▸ Try it
Exactly the lines starting at the line containing "if !s.frame.inFrame ∨ s.frame.verdictDone ∨ !s.isTail" and ending at the line containing "let v := decideVerdict s img fails" are to be written out from the listing below, both included.

/---

/-- VERIFY_HANDOVER (R399): C is delivered through the handover port, and its fallback is formed. -/
def execVerifyHandover (s : State) : Result :=
  match s.cfg.image with
  | none => .next s
  | some img =>
    match s.finalTraj img with
    | none => .next s
    | some tr =>
      if !s.working ∨ !s.isTail ∨ s.safety.cand.isSome ∨ s.frame.verdictDone then .next s
      else
        let c := QTraj.ofTraj img (s.frameStartNs s.frame.k) tr
        .next { s with safety := { s.safety with cand := some c, candFb := fallbackOf img c (s.frameStartNs (s.frame.k + 2)) } }

/-- TRY_SQUARE_CHECK_DONE (R385 to R397, R399): the check of C or of F(C) completes. -/
def execTrySquareCheckDone (fallback : Bool) (s : State) : Result :=
  match s.cfg.image, s.safety.cand with
  | some img, some c =>
    if s.frame.verdictDone then .next s
    else
      let start := s.frameStartNs s.frame.k
      let next := s.frameStartNs (s.frame.k + 1)
      if fallback then
        let ok := match s.safety.candFb with
          | some f => checkFallback s.safety img start next f (s.frameStartNs (s.frame.k + 2))
          | none => false
        .next { s with safety := { s.safety with checkF := some ok } }
      else
        let r := checkMain s.safety img start next c
        .next { s with safety := { s.safety with checkC := some r.1, lts := r.2 } }
  | _, _ => .next s

/-! ## The verdict -/

/-- Inputs of the verdict that Table 14-3 bit 0 names are complete (R35, R400). -/
def State.inputsComplete (s : State) (img : Image) : Bool :=
  s.mainClosed img && (s.safety.noCandidate || (s.safety.cand.isSome && s.safety.checkC.isSome && s.safety.checkF.isSome &&
    s.safety.finalSweep.isSome))

/-- VERDICT_TIME (R35, R400): at T_commit - 4 us an incomplete frame is late: its main-channel work is discarded and it is
counted. -/
def execVerdictTime (s : State) : Result :=
  match s.cfg.image with
  | none => .next s
  | some img =>
    if !s.frame.inFrame ∨ s.frame.verdictDone ∨ s.frame.late ∨ !s.isTail then .next s
    else
      let now : Int := s.frameStartNs s.frame.k +
        1000 * (s.get Reg.FRAME_SEARCH_DEADLINE.SEARCH_US + s.get Reg.FRAME_REFINE_BUDGET.REFINE_US + s.get Reg.FRAME_VERIFY_BUDGET.VERIFY_US : Nat) - 4000
      let s := { s with frame := { s.frame with now } }
      let s := closeMain s img
      if s.inputsComplete img then .next s
      else
        let s := (s.set Reg.FRAME_STATUS.LAST_LATE 1).inc Reg.FRAME_LATE_COUNT.LATE
        .next { s with frame := { s.frame with late := true, discarded := true } }

/-- The epoch is not confirmed on the tail (R500, R501): it was condemned, or a CONFIRM has not arrived. -/
def State.unconfirmed (s : State) : Bool :=
  s.safety.confirmMissing || (s.inChain && s.isTail && !(s.tenon.feeders.all fun k => s.tenon.confirms.contains (epochOf s.frame.k, k)))

/-- The conditions of Table 14-3 for the frame. -/
def failBits (s : State) (img : Image) : Nat :=
  let late := s.frame.late
  let st := s.safety.refineStatus
  let warmOnly := match s.solver.result with
    | some r => bitOf r.rflags 0
    | none => false
  let f := s.safety.finalSweep
  bit late + 2 * bit (s.safety.noCandidate || (img.hasStage 7 && st == 7 && !late)) +
  4 * bit (img.hasStage 7 && (st == 3 || st == 4 || (st == 2 && warmOnly))) +
  8 * bit (match s.order.selection with
    | some q => bitOf q.flags 2
    | none => false) +
  16 * bit (match f with
    | some x => bitOf x.flags 15 || bitOf x.flags 14 || bitOf x.flags 13 || bitOf x.flags 12
    | none => false) +
  (s.safety.checkC).getD 0 +
  256 * bit (match f with
    | some x => s.safety.checkC.isSome && clearanceFails img x s.safety.lts
    | none => false) +
  2048 * bit (s.safety.checkF == some false) + 4096 * bit (s.safety.integrity || s.digest.integrity) + 8192 * bit s.unconfirmed

/-- The verdict of Table 14-4, given the failure conditions and the disagreements of the window before this frame. -/
def decideVerdict (s : State) (img : Image) (fails : Nat) : Nat :=
  let count := (s.safety.window.take 15).foldl (fun n b => n + bit b) 1
  if s.safety.permanent then 5
  else if s.safety.rowTwo then 4
  else if fails = 0 then 1
  else if !s.frame.shadow ∧ img.threshold ≤ count then 4
  else if (s.safety.prevVerdict = 1 ∨ s.safety.prevVerdict = 2) ∧ s.safety.preH = some true ∧ s.safety.preFH = some true then 2
  else if s.safety.preA = some true then 3
  else 4

/-- The disagreement window with one more published frame (R403). -/
def pushWindow (s : State) (failed : Bool) : State :=
  let w := (failed :: s.safety.window).take 16
  let s := s.set Reg.SAFE_WINDOW.MAP ((w.zipIdx).foldl (fun n p => if p.1 then n + 2 ^ p.2 else n) 0)
  let s := s.set Reg.SAFE_VERDICT.DISAGREE (w.foldl (fun n b => n + bit b) 0)
  { s with safety := { s.safety with window := w } }

/-- The held trajectory and the armed fallback follow the verdict of a published frame (R404), with the mode and counts. STOP leaves
the terminal hold of a permanent fault as it is (R410, R411). -/
def applyVerdict (s : State) (v : Nat) : State :=
  let s := { s with safety := { s.safety with prevVerdict := v } }
  match v with
  | 1 =>
    setMode { s with safety := { s.safety with held := s.safety.cand, armed := s.safety.candFb, armedOk := s.safety.candFb.isSome } } modeNormal
  | 2 =>
    setMode ({ s with safety := { s.safety with armed := s.safety.heldFb, armedOk := true } }.inc Reg.SAFE_PREV_COUNT.COUNT) modeNormal
  | 3 => setMode ({ s with safety := { s.safety with held := none } }.inc Reg.SAFE_FB_COUNT.COUNT)
      (if s.get Reg.SAFE_MODE.MODE = modeHold then modeHold else modeFallback)
  | 4 => enterSafe s
  | _ => setMode { s with safety := { s.safety with held := none } } modeHold

/-- Source of the published trajectory (Table 16-12): C, H, A or terminal hold. -/
def State.resultSource (s : State) : Nat := match (s.safety.verdict).getD 0 with
  | 1 => 0
  | 2 => 1
  | 3 => 2
  | 4 => if s.armedServes then 2 else 3
  | _ => 3

/-- VERDICT (R399 to R404): issued when its inputs are complete, or late at the verdict time. A shadow frame changes neither
H, A nor the window (R403), and one whose verdict is not ACCEPT fails its start (R406, R593, R91); after a wake it
only starts the count of passes again (R571). -/
def execVerdict (s : State) : Result :=
  match s.cfg.image with
  | none => .next s
  | some img =>
    if !s.frame.inFrame ∨ s.frame.verdictDone ∨ !s.isTail then .next s
    else
      let s := if s.frame.late then s else closeMain s img
      if !s.frame.late ∧ !s.inputsComplete img then .next s
      else
        let fails := failBits s img
        let v := decideVerdict s img fails
        let s := (s.set Reg.SAFE_REASON.REASON fails).set Reg.SAFE_VERDICT_EPOCH.EPOCH s.frame.k
        let s := (s.set Reg.SAFE_VERDICT.VERDICT v).set Reg.SAFE_VERDICT.SHADOW (bit s.frame.shadow)
        let s := s.set Reg.SAFE_TS_CLEARANCE.LTS (pattern 32 s.safety.lts)
        let s := s.set Reg.SAFE_MAIN_CLEARANCE.FINAL (match s.safety.finalSweep with
          | some f => pattern 32 f.clearance
          | none => 0)
        let s := { s with frame := { s.frame with verdictDone := true }, safety := { s.safety with verdict := some v } }
        let s := if s.frame.shadow then s else applyVerdict (pushWindow s (decide (fails ≠ 0))) v
        let s := closeStage s img 8 (verifyRecord s s.resultSource)
        let s := armedStatus s
        if s.frame.shadow ∧ s.flag Reg.PWR_STATUS.WAKING then
          .next { s with power := { s.power with passes := if v = 1 then s.power.passes + 1 else 0 } }
        else .next (if s.frame.shadow ∧ v ≠ 1 then startFailed s else s)

/-! ## Commit -/

/-- Fields that count an epoch and are latched at its commit, on every tile. -/
def tallyFields : List Field :=
  [Reg.FRAME_CANDIDATES.SWEPT, Reg.FRAME_PROPOSE_SEED_BLOCKS.BLOCKS, Reg.FRAME_PROPOSE_EMBED_RANGE.RANGE, Reg.JIG_MIGRATIONS.COUNT,
   Reg.JIG_DECLINES.COUNT] ++
  (List.range 36).flatMap fun n => [Reg.TILE_SWEEP_CANDIDATES.RELEASED n, Reg.TILE_SWEEP_COLLIDED.COLLIDED n,
    Reg.TILE_SWEEP_QUERIES.ISSUED n, Reg.TILE_SWEEP_CUT.CUT n, Reg.TILE_PANEL_FILL_WC.FILLS n, Reg.TILE_PANEL_FILL_HBM.FILLS n,
    Reg.TILE_TENSOR_CYCLES.CYCLES n, Reg.TILE_JIG_DISPATCHES.COUNT n, Reg.PWR_TILE_STATE.DOZES n]

/-- DEADLINE_HIT and BUDGET_CUT of the epoch (R341, R342). -/
def budgetFlags (s : State) (img : Image) : Bool × Bool :=
  let hit := wall img && (s.jig.sweepCut || s.jig.searchCut || s.ledger.late || s.jig.proposeCut || s.jig.refineCut)
  let want := if img.quotaCandidates = 0 then libLimit img + seedLimit img else img.quotaCandidates
  let relax := match s.ledger.search with
    | some q => if q.epoch = epochOf s.frame.k then q.relax else 0
    | none => 0
  let short := decide (s.tallied Reg.FRAME_CANDIDATES.SWEPT < want) ||
    (s.jig.searchCut && (img.quotaRelax == 0 || decide (relax < img.quotaRelax))) || s.ledger.late || s.jig.proposeCut || s.jig.refineCut
  (hit, hit && short)

/-- The budget flags of the epoch and their counts (R341, R348). -/
def latchBudget (s : State) (img : Image) : State :=
  let b := budgetFlags s img
  let s := (s.set Reg.FRAME_BUDGET_STATUS.DEADLINE_HIT (bit b.1)).set Reg.FRAME_BUDGET_STATUS.BUDGET_CUT (bit b.2)
  let s := if b.1 then s.inc Reg.FRAME_DEADLINE_HIT_COUNT.COUNT else s
  let s := if b.2 then s.inc Reg.FRAME_BUDGET_CUT_COUNT.COUNT else s
  let s := (s.set Reg.FRAME_BUDGET_STATUS.SWEEP_CUT (bit s.jig.sweepCut)).set Reg.FRAME_BUDGET_STATUS.SEARCH_CUT (bit s.jig.searchCut)
  let s := (s.set Reg.FRAME_BUDGET_STATUS.SEARCH_LATE (bit s.ledger.late)).set Reg.FRAME_BUDGET_STATUS.PROPOSE_CUT (bit s.jig.proposeCut)
  let s := s.set Reg.FRAME_BUDGET_STATUS.REFINE_CUT (bit s.jig.refineCut)
  let s := (s.set Reg.FRAME_BUDGET_STATUS.START_MATCH (bit s.spec.startMatch)).set Reg.FRAME_BUDGET_STATUS.SHIFT_MATCH (bit s.spec.shiftMatch)
  s.set Reg.FRAME_BUDGET_STATUS.SPEC_USED (bit (s.spec.nKept ≠ 0))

\---

▸ Result of this exercise
    if !s.frame.inFrame ∨ s.frame.verdictDone ∨ !s.isTail then .next s
    else
      let s := if s.frame.late then s else closeMain s img
      if !s.frame.late ∧ !s.inputsComplete img then .next s
      else
        let fails := failBits s img
        let v := decideVerdict s img fails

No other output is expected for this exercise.